-- ==== Sys2Proof/Machine/HostLink.lean ====
section
/-! DEFINITION. The host link (R409 to R428): Rill reads and writes, the control page with its watches, the loader and the module table,
attestation, and power-on. -/
namespace Sys2Proof.Machine

/- Accesses of a function -/

/-- A request of R409: 1 to 256 bytes within one 4 KiB page, on a trained port. DESIGN CHOICE, log entry 65. -/
def rillOk (s : State) (port addr len : Nat) : Bool :=
  decide (1 ≤ len ∧ len ≤ 256 ∧ addr % 4096 + len ≤ 4096 ∧ port < 4) && s.rillTrained.getLsbD port

/-- What an address names for a function (R409). -/
inductive HostPlace where
  | memory
  | window (f q : Nat)
  | page (off : Nat)
  | device
  | record (i : Nat)
  | store (u : Nat)
  | nothing
  deriving DecidableEq, Repr

/-- The place of an address: `vf` is 512 for the management function (R409, R426), which reaches the device blocks, the lifetime record and the firmware
store, and no memory; the manual gives the latter two no address (DESIGN CHOICE, log entry 65). A launch window of another function or of an absent field is
nothing. -/
def hostPlace (s : State) (vf addr : Nat) : HostPlace :=
  if 512 ≤ vf then
    if 0xFFFFFE0000000000 ≤ addr ∧ addr ≤ 0xFFFFFEFFFFFFFFFF then .device
    else if 0x0300000000000000 ≤ addr ∧ addr < 0x0300000001000000 ∧ addr % 8 = 0 then .record ((addr - 0x0300000000000000) / 8)
    else if 0x0400000000000000 ≤ addr ∧ addr < 0x0400000000000000 + 8 * 77 ∧ addr % 8 = 0 then .store ((addr - 0x0400000000000000) / 8)
    else .nothing
  else if addr < 2 ^ 56 then (if (getVf s vf).en then .memory else .nothing)
  else if 0x0100000000000000 ≤ addr ∧ addr < 0x0100000000000000 + 48 * 64 * 65536 then
    let n := (addr - 0x0100000000000000) / 65536
    let f := n / 64
    let q := n % 64
    if 56 ≤ q || !fieldPresent s f || bitsOf (readLqCtl s f q) 8 0 != vf then .nothing else .window f q
  else if 0x0200000000000000 ≤ addr ∧ addr < 0x0200000000001000 then .page (addr % 4096)
  else .nothing

/-- The field whose translation root serves the functions of a partition: its lowest one, every field having the same root (R34, R410). -/
def hostField (s : State) (vf : Nat) : Nat := (partFields s (getVf s vf).part).headD 0

/-- Translate for a function at user privilege (R410); the state keeps what the walk did (R40). -/
def hostTranslate (s : State) (vf : Nat) (va : Word) (k : AccKind) : Except XErr Nat × State :=
  translatePart s (getVf s vf).part (getField s (hostField s vf)).xlateRoot va k .user

/-- An access of a function at the home of `n` bytes, which lie in at most five lines: dirty copies are recalled (R97, R410). -/
def hostHome (s : State) (pa n : Nat) (dirty : Bool) : State :=
  ((List.range 5).filter (fun j => decide ((pa / 64 + j) * 64 < pa + n))).foldl (fun u j => atHome u (.mem ((pa / 64 + j) * 64)) dirty) s

/-- A message to the host. -/
def tellHost (s : State) (m : HostMsg) : State := { s with hostOut := s.hostOut ++ [m] }

/-- An access of a function that failed (R410). -/
def hostFault (s : State) (port vf sub : Nat) : State :=
  tellHost (updVf s vf (fun v => { v with faults := v.faults + 1 })) (.fault port vf sub)

/-- Doubleword `i` of a function's control page (R412). -/
def pageWord (s : State) (vf i : Nat) : Word :=
  let v := getVf s vf
  if i < 64 then
    let w := smGet {} v.watches (i / 4)
    match i % 4 with
    | 0 => w.addr
    | 1 => w.target
    | 2 => at_ 8 w.vector ||| at_ 2 (if w.err then 1 else 0) ||| at_ 1 (if w.fired then 1 else 0) ||| at_ 0 (if w.arm then 1 else 0)
    | _ => 0
  else if i < 72 then smGet 0 v.loadReq (i - 64)
  else if i = 96 then v.faults
  else 0

/-- Byte `k` of a doubleword. -/
def byteOf (w : Word) (k : Nat) : Byte := BitVec.ofNat 8 (bitsOf w (8 * k + 7) (8 * k))

/-- The doublewords that a stretch of bytes touches: number, first byte, and the bytes that fall into it. -/
def dwordsOf (addr : Nat) (bytes : List Byte) : List (Nat × Nat × List Byte) :=
  (List.range ((addr % 8 + bytes.length + 7) / 8)).map (fun j =>
    let lo := addr / 8 * 8 + 8 * j
    let from_ := Nat.max lo addr
    (lo / 8, from_ - lo, (bytes.drop (from_ - addr)).take (lo + 8 - from_)))

/-- A doubleword with some of its bytes replaced. -/
def mergeBytes (w : Word) (k : Nat) (bs : List Byte) : Word := putBits w (8 * k) (8 * bs.length) (numOf bs)

/-- Read doublewords of the device window for management. -/
def devBytes (s : State) (addr : Nat) : Nat → List Byte × State
  | 0 => ([], s)
  | n + 1 =>
    let r := devRead s (BitVec.ofNat 64 addr)
    let t := devBytes r.2 (addr + 8) n
    (bytesOf 8 r.1.toNat ++ t.1, t.2)

/-- `n` bytes that the manual leaves open. DESIGN CHOICE, log entry 9. -/
def freeBytes (s : State) (n : Nat) : List Byte × State :=
  ((List.range n).map (fun i => Config.freeByte s.freeCtr i), { s with freeCtr := s.freeCtr + 1 })

/-- Doubleword `i` of the lifetime record as management reads it (R391, R426): the counts in the order of R391, then the lists, each after its length.
DESIGN CHOICE, log entry 65. -/
def lifetimeWord (l : Lifetime) (i : Nat) : Word :=
  let lists := [l.scoreChanges.length] ++ l.scoreChanges.flatMap (fun e => [e.1, e.2]) ++ [l.quarantines.length] ++ l.quarantines ++
    [l.failures.length] ++ l.failures
  BitVec.ofNat 64 (if i < 65536 then smGet 0 l.tileCorr i
    else if i < 65568 then smGet 0 l.cistCorr (i - 65536)
    else if i < 65600 then smGet 0 l.condCorr (i - 65568)
    else if i < 67136 then (smGet [] l.temperature ((i - 65600) / 32)).getD ((i - 65600) % 32) 0
    else if i < 68672 then (smGet [] l.droop ((i - 67136) / 32)).getD ((i - 67136) % 32) 0
    else if i < 70208 then smGet 0 l.retrains (i - 68672)
    else lists.getD (i - 70208) 0)

/-- The image that the firmware store holds for a unit: 0 the root of trust, then the fields, the cisterns and the conduits (R426, R427).
DESIGN CHOICE, log entry 65. -/
def storedImage (s : State) (u : Nat) : Nat := smGet (if 1 ≤ u ∧ u ≤ 48 then 1 else 0) s.firmStore u

/-- The answer to a read (R409, R410, R412). A launch window has no readable state, and a poisoned line gives bytes that the manual leaves
open (DESIGN CHOICE, log entry 9). DESIGN CHOICE, log entry 65. -/
def rillRead (s : State) (port vf addr len : Nat) : State :=
  match hostPlace s vf addr with
  | .nothing => tellHost s (.unsupported port vf)
  | .memory =>
    let s1 := (hostTranslate s vf (BitVec.ofNat 64 addr) .read).2
    (match (hostTranslate s vf (BitVec.ofNat 64 addr) .read).1 with
     | .error e => hostFault s1 port vf e.sub
     | .ok pa =>
       if (List.range len).any (fun i => poisoned s1 (pa + i)) then let r := freeBytes s1 len; tellHost r.2 (.data port vf r.1)
       else tellHost (hostHome s1 pa len false) (.data port vf (readBytes s1 pa len)))
  | .window _ _ => let r := freeBytes s len; tellHost r.2 (.data port vf r.1)
  | .page off => tellHost s (.data port vf ((List.range len).map (fun i => byteOf (pageWord s vf ((off + i) / 8)) ((off + i) % 8))))
  | .device =>
    if 0xFFFFFEFFFFFFF000 ≤ addr then tellHost s (.data port vf ((List.range len).map (fun i => describeByte s (addr % 4096 + i))))
    else if addr % 8 ≠ 0 ∨ len % 8 ≠ 0 then tellHost s (.unsupported port vf)
    else let r := devBytes s addr (len / 8); tellHost r.2 (.data port vf r.1)
  | .record i =>
    if len % 8 ≠ 0 then tellHost s (.unsupported port vf)
    else tellHost s (.data port vf ((List.range (len / 8)).flatMap (fun k => bytesOf 8 (lifetimeWord s.lifetime (i + k)).toNat)))
  | .store u =>
    if len % 8 ≠ 0 then tellHost s (.unsupported port vf)
    else tellHost s (.data port vf ((List.range (len / 8)).flatMap (fun k => bytesOf 8 (storedImage s (u + k)))))

/- Writes -/

/-- Is a slot of a launch window free (R154): it is not complete, and its record does not wait in the queue? -/
def slotFree (s : State) (f q k : Nat) : Bool :=
  let w := smGet [] (smGet [] (getField s f).windows q) k
  !((List.range 32).all (fun i => w.any (fun e => e.1 == i))) && !((queueOf s f q).any (fun r => r.slot == some k))

/-- Must a write of `len` bytes be held (R154, R377, R409, R419): its queue or function is disabled, a slot it touches is not free, or an
earlier loader request of the function is unfinished? -/
def rillHeld (s : State) (vf addr len : Nat) : Bool :=
  match hostPlace s vf addr with
  | .window f q =>
    !(getVf s vf).en || !bitOf (readLqCtl s f q) 32 ||
      (List.range ((addr % 256 + len + 255) / 256)).any (fun j => !slotFree s f q ((addr % 65536 / 256 + j) % 256))
  | .page off => (getVf s vf).loadBusy && decide (off < 0x240) && decide (0x200 < off + len)
  | _ => false

/-- A doubleword of a launch window is written (R154). Bytes of it that no write has reached are zero (DESIGN CHOICE, log entry 27). -/
def writeSlot (s : State) (f q i k : Nat) (bs : List Byte) : State :=
  let slot := i / 32 % 256
  updField s f (fun u =>
    let w := smGet [] u.windows q
    let l := smGet [] w slot
    { u with windows := smSet u.windows q (smSet w slot (smSet l (i % 32) (mergeBytes (smGet 0 l (i % 32)) k bs))) })

/-- A doubleword of the control page is written (R412, R413, R419). -/
def writePage (s : State) (port vf i k : Nat) (bs : List Byte) : State :=
  let w := mergeBytes (pageWord s vf i) k bs
  if i < 64 then
    let n := i / 4
    match i % 4 with
    | 0 => updVf s vf (fun v => { v with watches := smSet v.watches n { smGet {} v.watches n with addr := w } })
    | 1 => updVf s vf (fun v => { v with watches := smSet v.watches n { smGet {} v.watches n with target := w } })
    | 2 =>
      let m := mergeBytes 0 k bs
      let s1 := updVf s vf (fun v =>
        let x := smGet {} v.watches n
        let y := { x with vector := bitsOf w 23 8, err := x.err && !bitOf m 2, fired := x.fired && !bitOf m 1, arm := bitOf w 0, port := port }
        { v with watches := smSet v.watches n y })
      if bitOf w 0 then schedule s1 s1.tile.id [(.watchArm, [vf, n])] else s1
    | _ => s
  else if i < 72 then
    let s1 := updVf s vf (fun v => { v with loadReq := smSet v.loadReq (i - 64) w })
    if i = 71 then schedule (updVf s1 vf (fun v => { v with loadBusy := true })) s1.tile.id [(.loadreqSubmit, [vf])] else s1
  else if i = 96 then updVf s vf (fun v => { v with faults := 0 })
  else s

++++++

Task to complete
Each line from the one containing "v with loadReq" to the end of the listing above should be copied exactly, and nothing else.

Expected answer
    let s1 := updVf s vf (fun v => { v with loadReq := smSet v.loadReq (i - 64) w })
    if i = 71 then schedule (updVf s1 vf (fun v => { v with loadBusy := true })) s1.tile.id [(.loadreqSubmit, [vf])] else s1
  else if i = 96 then updVf s vf (fun v => { v with faults := 0 })
  else s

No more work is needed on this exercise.